Dynamic RGB to Grayscale color mapping

This is necessary for input images with information mostly in the chrominance channel. We learn a small MLP to separate colors cleanly in grayscale. Pay attention to the color of Patrick (orange) and the sweater (purple). These have similar luminance, so without color mapping, Patrick's face is indistinguishable from his body.
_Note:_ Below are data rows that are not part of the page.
-- ==== Sys2Proof/Machine/PlaceOps.lean ====
section
/-!
DEFINITION. Machine/PlaceOps.lean: where accepted data goes: the allocator's answers (R189 to R192), rows and lanes
(R172 to R174, R178, R179), accumulators (R180 to R182), FLUSH and FUA closing (R143), interim records (R183).
-/

namespace Sys2Proof.Machine

open Sys2Proof

/-! ### Superblocks on chip -/

def State.updSb (s : State) (i : Nat) (f : OpenSb → OpenSb) : State :=
  { s with sbs := s.sbs.map fun b => if b.sb == i then f b else b }

def State.openSb? (s : State) (i : Nat) : Option OpenSb := s.sbs.find? fun b => b.sb == i

/-- The parity members of the open row. -/
def OpenSb.rowParity (b : OpenSb) (r : Row) : List Nat := parityMembers b.profile r.present r.wl

/-- The data members of the open row that are not lost in it. -/
def OpenSb.rowData (b : OpenSb) (r : Row) : List Nat :=
  r.present.filter fun m => !((b.rowParity r).contains m) && !(r.failed.contains m)

/-- Places of one lane in one row. -/
def State.perRow (s : State) (b : OpenSb) : Nat := s.sbPerRow b

/-- Bytes of an accumulator (R181). -/
def State.accBytes (s : State) (b : OpenSb) : Nat := stripeParity b.profile * b.planes * s.perRow b * 4112

/-- Whether a row's parity program units have been transferred to their dies, each confirmed or at its end, so that its accumulator
has been released (R181). -/
def State.parityMoved (s : State) (b : OpenSb) (r : Row) : Bool :=
  ((b.rowData r).all fun m => r.contributed.contains m) && (b.rowParity r).all fun m =>
    r.failed.contains m || r.parityDone.contains m || s.ops.any fun o => o.confirmed && (match o.kind with
      | .parity i _ x _ => i == b.sb && x == m
      | _ => false)

/-- Whether the parity store holds the accumulator of a superblock's open row: neither spilled nor released (R181, R182). -/
def State.accHeld (s : State) (b : OpenSb) : Bool :=
  match b.row with
  | some r => r.spilled.isEmpty && !(s.parityMoved b r)
  | none => false

/-- PAR_IN_USE: accumulators held in the store (R181, R182). -/
def State.parInUse (s : State) : Nat := sumOf (s.sbs.map fun b => if s.accHeld b then s.accBytes b else 0)

/-- PAR_STORE_BYTES of the build (R4): 512 KiB for each cluster. -/
def State.parStore (s : State) : Nat := 524288 * s.build.clusters

/-- Pool-4 buffers that a spill of a superblock's accumulator needs (R182). -/
def State.spillBufs (s : State) (b : OpenSb) : Nat := ceilDiv (s.accBytes b) 1048576

/-- `n` buffers of a pool granted to a requester together, or none of them (R182). -/
def State.grantMany (s : State) (r p : Nat) : Nat → Option (State × List Nat)
  | 0 => some (s, [])
  | n + 1 =>
    if s.canGrant r p then
      let g := s.grantBuf r p
      match State.grantMany g.1 r p n with
      | some (s2, hs) => some (s2, g.2 :: hs)
      | none => none
    else none

/-- A row's accumulator spilled, when all of its buffers can be held; PAR_SPILLS rises (R182). -/
def State.spillRow (s : State) (i : Nat) : State × Bool :=
  match s.openSb? i with
  | some b =>
    match b.row with
    | some _ =>
      if !(s.accHeld b) || s.accBytes b == 0 then (s, false)
      else match s.grantMany 18 4 (s.spillBufs b) with
        | some (s1, hs) =>
          ((s1.updSb i fun b => { b with row := b.row.map fun r => { r with spilled := hs } }).bump Obj.PAR_SPILLS, true)
        | none => (s, false)
    | none => (s, false)
  | none => (s, false)

/-- The oldest idle accumulator in the store, other than that of superblock `but`. -/
def State.oldestAcc (s : State) (but : Nat) : Option OpenSb :=
  minBy (fun b => match b.row with
    | some r => r.accAt
    | none => 0) (s.sbs.filter fun b => b.sb != but && s.accBytes b != 0 && s.accHeld b)

/-- Store space for `need` bytes: found free, or made by spilling the oldest idle accumulator (R182). -/
def State.makeRoom (s : State) (but need : Nat) : Nat → State × Bool
  | 0 => (s, s.parInUse + need ≤ s.parStore)
  | fuel + 1 =>
    if s.parInUse + need ≤ s.parStore then (s, true)
    else match s.oldestAcc but with
      | some b =>
        let r := s.spillRow b.sb
        if r.2 then State.makeRoom r.1 but need fuel else (s, false)
      | none => (s, false)

/-! ### The allocator -/

/-- The classes a request asks, in order (R190): in RECORD-BURST RASTER writes ask class 0 first; COPY and FOLD targets
ask TCLASS first; a FOLD takes no class 0 from the list. -/
def State.classAsk (s : State) (u tclass : Nat) (raster fold : Bool) : List Nat :=
  let prim := s.unitClass u
  let strong := if prim = 1 then [2] else if prim = 3 then [4] else []
  let mask := s.unitClasses u
  let base := prim :: (strong.filter fun c => mask.contains c) ++ mask
  let base := if fold then base.filter fun c => c != 0 else base
  distinct (if tclass != 255 then tclass :: base
    else if raster && s.modes.current == .recordBurst then 0 :: base else base)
Patrick's eyes are also difficult to distinguish from his face without discontinuous color mapping.

Learning LAB→grayscale mapping for maximum separability (250 iterations)...
  Architecture: LAB(3) -> Dense(16) -> ReLU -> Dense(8) -> ReLU -> Dense(1) -> Sigmoid
  Iteration 0/250: cluster=0.0005, separate=0.2444, luma=0.0842, lr=0.000000
  Iteration 50/250: cluster=0.0067, separate=0.0607, luma=0.0134, lr=0.009698
  Iteration 100/250: cluster=0.0137, separate=0.0043, luma=0.0008, lr=0.007500
  Iteration 150/250: cluster=0.0120, separate=0.0042, luma=0.0008, lr=0.004132
  Iteration 200/250: cluster=0.0130, separate=0.0031, luma=0.0008, lr=0.001170
  Iteration 249/250: cluster=0.0124, separate=0.0062, luma=0.0008, lr=0.000000
LAB→grayscale learning complete.
  Output brightness range: [0.067, 0.853]
  Saved grayscale result to: rgb_curves_output.png

Overview

Traditional ASCII art converters work by mapping pixel brightness to characters with similar visual density. This project takes a fundamentally different approach: we optimize character placement directly by minimizing the difference between the rendered ASCII art and the target image.

How It Works

Instead of pre-computing which character "looks like" each pixel pattern, we:

Start with random character selections across a grid
Render the ASCII art by looking up character bitmaps and compositing them
Compare to the target image using mean squared error (MSE)
Use gradient descent (AdamW optimizer) to adjust which characters to place
Iterate until the rendered ASCII art closely matches the target

The key insight is making character selection differentiable through softmax: instead of picking one character per position, we render a weighted blend of all possible characters, where the weights come from softmax logits. During training, gradients flow back to these logits, gradually learning which characters to place where.

Features

Core Capabilities

Gradient Descent Optimization: Uses PyTorch and AdamW to optimize character placement
GPU Acceleration: Runs on Apple Silicon (MPS), CUDA, or CPU
CP437 Support: Full support for IBM PC Code Page 437 (Epson receipt printers)
Multiple Presets: Pre-configured settings for receipt printers and Discord text blocks
Vectorized Rendering: Fast GPU-accelerated character composition
Font Fallback: Uses printer fonts for ASCII, fallback fonts for extended characters

Artistic/psychovisual Options

Row Gap Support: Simulates printer spacing for realistic output
Character Diversity Penalty: Encourage varied character usage by incorporating into loss function
Downscaled (multiscale) reconstruction loss: Encourage dithering by also comparing if downscaled image looks good too. Done with a quick convolution

Learning Techniques

Temperature Annealing: Forces discrete character selection by gradually sharpening softmax distributions
Diversity Loss: Entropy regularization encourages varied character usage
Cosine Learning Rate Schedule: Smooth learning rate decay with warmup

Installation

Requirements

Pytorch (learning stuff) and Pillow (font rendering)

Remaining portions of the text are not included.